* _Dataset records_

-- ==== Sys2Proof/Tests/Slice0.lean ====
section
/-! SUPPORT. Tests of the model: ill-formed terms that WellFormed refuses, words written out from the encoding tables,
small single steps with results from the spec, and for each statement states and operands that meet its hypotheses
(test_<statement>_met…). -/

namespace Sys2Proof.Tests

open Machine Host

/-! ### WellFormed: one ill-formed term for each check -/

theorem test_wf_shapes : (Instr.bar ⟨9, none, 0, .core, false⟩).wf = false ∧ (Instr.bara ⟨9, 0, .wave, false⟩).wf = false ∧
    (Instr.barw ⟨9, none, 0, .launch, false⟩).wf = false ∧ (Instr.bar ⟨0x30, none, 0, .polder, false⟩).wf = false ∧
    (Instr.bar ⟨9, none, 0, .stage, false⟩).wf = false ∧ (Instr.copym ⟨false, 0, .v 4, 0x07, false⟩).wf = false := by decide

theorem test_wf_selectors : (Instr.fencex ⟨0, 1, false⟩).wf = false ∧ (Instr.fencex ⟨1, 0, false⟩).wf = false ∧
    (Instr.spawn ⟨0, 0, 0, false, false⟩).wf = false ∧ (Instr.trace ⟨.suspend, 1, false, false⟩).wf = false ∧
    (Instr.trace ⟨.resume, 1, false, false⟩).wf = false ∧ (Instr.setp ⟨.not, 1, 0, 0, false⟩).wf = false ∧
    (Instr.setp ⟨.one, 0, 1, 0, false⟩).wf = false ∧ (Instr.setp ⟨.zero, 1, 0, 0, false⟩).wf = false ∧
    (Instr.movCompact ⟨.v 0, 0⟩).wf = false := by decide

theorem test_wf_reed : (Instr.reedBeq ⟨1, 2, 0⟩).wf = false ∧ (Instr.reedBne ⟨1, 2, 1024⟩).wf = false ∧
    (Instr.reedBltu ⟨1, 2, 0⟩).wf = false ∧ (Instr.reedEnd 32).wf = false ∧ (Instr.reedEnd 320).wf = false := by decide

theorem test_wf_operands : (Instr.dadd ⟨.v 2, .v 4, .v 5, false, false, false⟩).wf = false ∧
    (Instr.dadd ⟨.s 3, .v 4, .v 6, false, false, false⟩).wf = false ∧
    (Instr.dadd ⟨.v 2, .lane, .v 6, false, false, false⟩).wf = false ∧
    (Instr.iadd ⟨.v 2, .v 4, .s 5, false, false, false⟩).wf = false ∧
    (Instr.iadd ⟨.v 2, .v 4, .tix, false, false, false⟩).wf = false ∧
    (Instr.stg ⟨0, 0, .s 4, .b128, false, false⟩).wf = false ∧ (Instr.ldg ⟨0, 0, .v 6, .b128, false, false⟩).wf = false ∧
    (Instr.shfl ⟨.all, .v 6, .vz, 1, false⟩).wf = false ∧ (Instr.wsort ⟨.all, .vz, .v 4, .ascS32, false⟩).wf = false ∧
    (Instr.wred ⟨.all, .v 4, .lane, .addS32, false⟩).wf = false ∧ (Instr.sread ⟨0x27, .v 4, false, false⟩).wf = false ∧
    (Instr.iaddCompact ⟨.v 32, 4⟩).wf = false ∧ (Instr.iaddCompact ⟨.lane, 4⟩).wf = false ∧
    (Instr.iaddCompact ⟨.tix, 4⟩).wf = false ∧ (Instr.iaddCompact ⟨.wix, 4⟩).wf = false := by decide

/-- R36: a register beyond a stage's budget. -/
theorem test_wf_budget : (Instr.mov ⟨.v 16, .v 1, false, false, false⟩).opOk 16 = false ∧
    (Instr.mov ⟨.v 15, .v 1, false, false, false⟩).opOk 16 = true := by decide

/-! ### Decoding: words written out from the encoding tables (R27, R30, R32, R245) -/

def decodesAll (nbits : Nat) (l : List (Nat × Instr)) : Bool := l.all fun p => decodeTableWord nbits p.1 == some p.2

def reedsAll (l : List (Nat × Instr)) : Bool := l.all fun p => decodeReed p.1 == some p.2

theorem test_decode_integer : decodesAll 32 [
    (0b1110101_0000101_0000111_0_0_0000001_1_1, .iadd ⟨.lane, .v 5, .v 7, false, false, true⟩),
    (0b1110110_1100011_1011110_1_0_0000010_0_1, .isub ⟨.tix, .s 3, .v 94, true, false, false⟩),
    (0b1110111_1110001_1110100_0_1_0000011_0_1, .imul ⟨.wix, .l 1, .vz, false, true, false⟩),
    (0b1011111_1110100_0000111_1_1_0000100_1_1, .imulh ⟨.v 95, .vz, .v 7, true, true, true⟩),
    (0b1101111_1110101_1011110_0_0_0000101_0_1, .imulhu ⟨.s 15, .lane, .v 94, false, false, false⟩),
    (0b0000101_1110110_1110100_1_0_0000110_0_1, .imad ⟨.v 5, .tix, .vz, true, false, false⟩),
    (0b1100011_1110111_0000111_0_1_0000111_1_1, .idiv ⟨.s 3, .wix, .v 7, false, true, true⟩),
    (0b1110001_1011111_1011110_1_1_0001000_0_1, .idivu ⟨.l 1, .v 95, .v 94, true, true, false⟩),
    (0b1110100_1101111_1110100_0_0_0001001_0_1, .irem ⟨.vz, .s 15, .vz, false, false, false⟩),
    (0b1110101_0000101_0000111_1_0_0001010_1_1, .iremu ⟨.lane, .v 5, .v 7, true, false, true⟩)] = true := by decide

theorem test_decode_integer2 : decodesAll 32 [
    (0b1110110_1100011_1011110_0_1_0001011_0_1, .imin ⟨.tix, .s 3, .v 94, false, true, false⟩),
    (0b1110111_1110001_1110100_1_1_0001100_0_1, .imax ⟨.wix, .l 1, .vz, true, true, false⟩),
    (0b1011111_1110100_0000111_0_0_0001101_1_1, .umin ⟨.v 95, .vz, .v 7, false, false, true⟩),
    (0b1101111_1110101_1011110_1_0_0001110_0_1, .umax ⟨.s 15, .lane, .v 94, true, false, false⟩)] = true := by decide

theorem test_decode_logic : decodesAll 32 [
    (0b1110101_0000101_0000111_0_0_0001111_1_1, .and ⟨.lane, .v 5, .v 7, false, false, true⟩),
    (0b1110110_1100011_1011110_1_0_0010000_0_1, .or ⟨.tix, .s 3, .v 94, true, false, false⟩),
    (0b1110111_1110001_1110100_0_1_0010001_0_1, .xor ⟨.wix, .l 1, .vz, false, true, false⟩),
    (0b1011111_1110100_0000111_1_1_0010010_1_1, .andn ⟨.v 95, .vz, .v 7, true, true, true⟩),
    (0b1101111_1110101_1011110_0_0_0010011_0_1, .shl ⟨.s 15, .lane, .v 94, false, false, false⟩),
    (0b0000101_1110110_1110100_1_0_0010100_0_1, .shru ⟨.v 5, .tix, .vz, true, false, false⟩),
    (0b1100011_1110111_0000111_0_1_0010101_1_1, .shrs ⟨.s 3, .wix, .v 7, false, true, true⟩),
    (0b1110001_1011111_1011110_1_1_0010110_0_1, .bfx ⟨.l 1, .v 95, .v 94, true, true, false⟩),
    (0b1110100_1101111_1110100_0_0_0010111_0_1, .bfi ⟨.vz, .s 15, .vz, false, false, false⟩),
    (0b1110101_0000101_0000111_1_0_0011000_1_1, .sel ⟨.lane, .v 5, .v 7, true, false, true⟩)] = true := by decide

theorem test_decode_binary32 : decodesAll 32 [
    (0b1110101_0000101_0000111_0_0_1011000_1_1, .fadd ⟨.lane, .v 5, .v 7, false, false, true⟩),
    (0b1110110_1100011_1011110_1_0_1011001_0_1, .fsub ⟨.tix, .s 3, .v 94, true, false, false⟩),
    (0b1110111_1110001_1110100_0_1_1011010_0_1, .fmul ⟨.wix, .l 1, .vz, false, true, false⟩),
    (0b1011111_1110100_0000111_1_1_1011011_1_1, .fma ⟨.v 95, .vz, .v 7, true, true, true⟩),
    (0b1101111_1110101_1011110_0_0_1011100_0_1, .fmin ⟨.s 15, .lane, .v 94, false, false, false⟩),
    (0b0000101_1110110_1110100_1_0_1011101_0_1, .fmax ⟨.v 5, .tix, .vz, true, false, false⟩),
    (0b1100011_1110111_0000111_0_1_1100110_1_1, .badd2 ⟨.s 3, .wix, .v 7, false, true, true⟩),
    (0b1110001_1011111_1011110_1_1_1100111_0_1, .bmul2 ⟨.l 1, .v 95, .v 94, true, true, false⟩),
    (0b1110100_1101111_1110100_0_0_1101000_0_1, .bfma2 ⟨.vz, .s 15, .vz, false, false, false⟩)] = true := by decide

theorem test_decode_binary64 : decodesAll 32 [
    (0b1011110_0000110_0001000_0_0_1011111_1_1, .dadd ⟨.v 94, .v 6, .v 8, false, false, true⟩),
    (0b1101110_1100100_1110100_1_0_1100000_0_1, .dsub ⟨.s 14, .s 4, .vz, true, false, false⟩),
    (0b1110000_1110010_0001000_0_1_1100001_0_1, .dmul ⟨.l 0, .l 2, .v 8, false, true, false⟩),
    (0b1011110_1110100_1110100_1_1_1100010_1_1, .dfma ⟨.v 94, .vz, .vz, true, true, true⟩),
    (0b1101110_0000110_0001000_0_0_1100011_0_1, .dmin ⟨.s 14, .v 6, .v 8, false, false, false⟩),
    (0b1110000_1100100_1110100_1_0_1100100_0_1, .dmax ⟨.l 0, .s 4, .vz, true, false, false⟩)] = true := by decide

* _Task objective_
Within the data above, the span starting at the line containing "(0b1101111_1110101_1011110_0_0_0000101_0_1, .imulhu ⟨.s" and ending at the line containing "(0b1100011_1110111_0000111_0_1_0000111_1_1, .idiv ⟨.s" is to be retyped exactly, with no other lines.

* _Written answer_
    (0b1101111_1110101_1011110_0_0_0000101_0_1, .imulhu ⟨.s 15, .lane, .v 94, false, false, false⟩),
    (0b0000101_1110110_1110100_1_0_0000110_0_1, .imad ⟨.v 5, .tix, .vz, true, false, false⟩),
    (0b1100011_1110111_0000111_0_1_0000111_1_1, .idiv ⟨.s 3, .wix, .v 7, false, true, true⟩),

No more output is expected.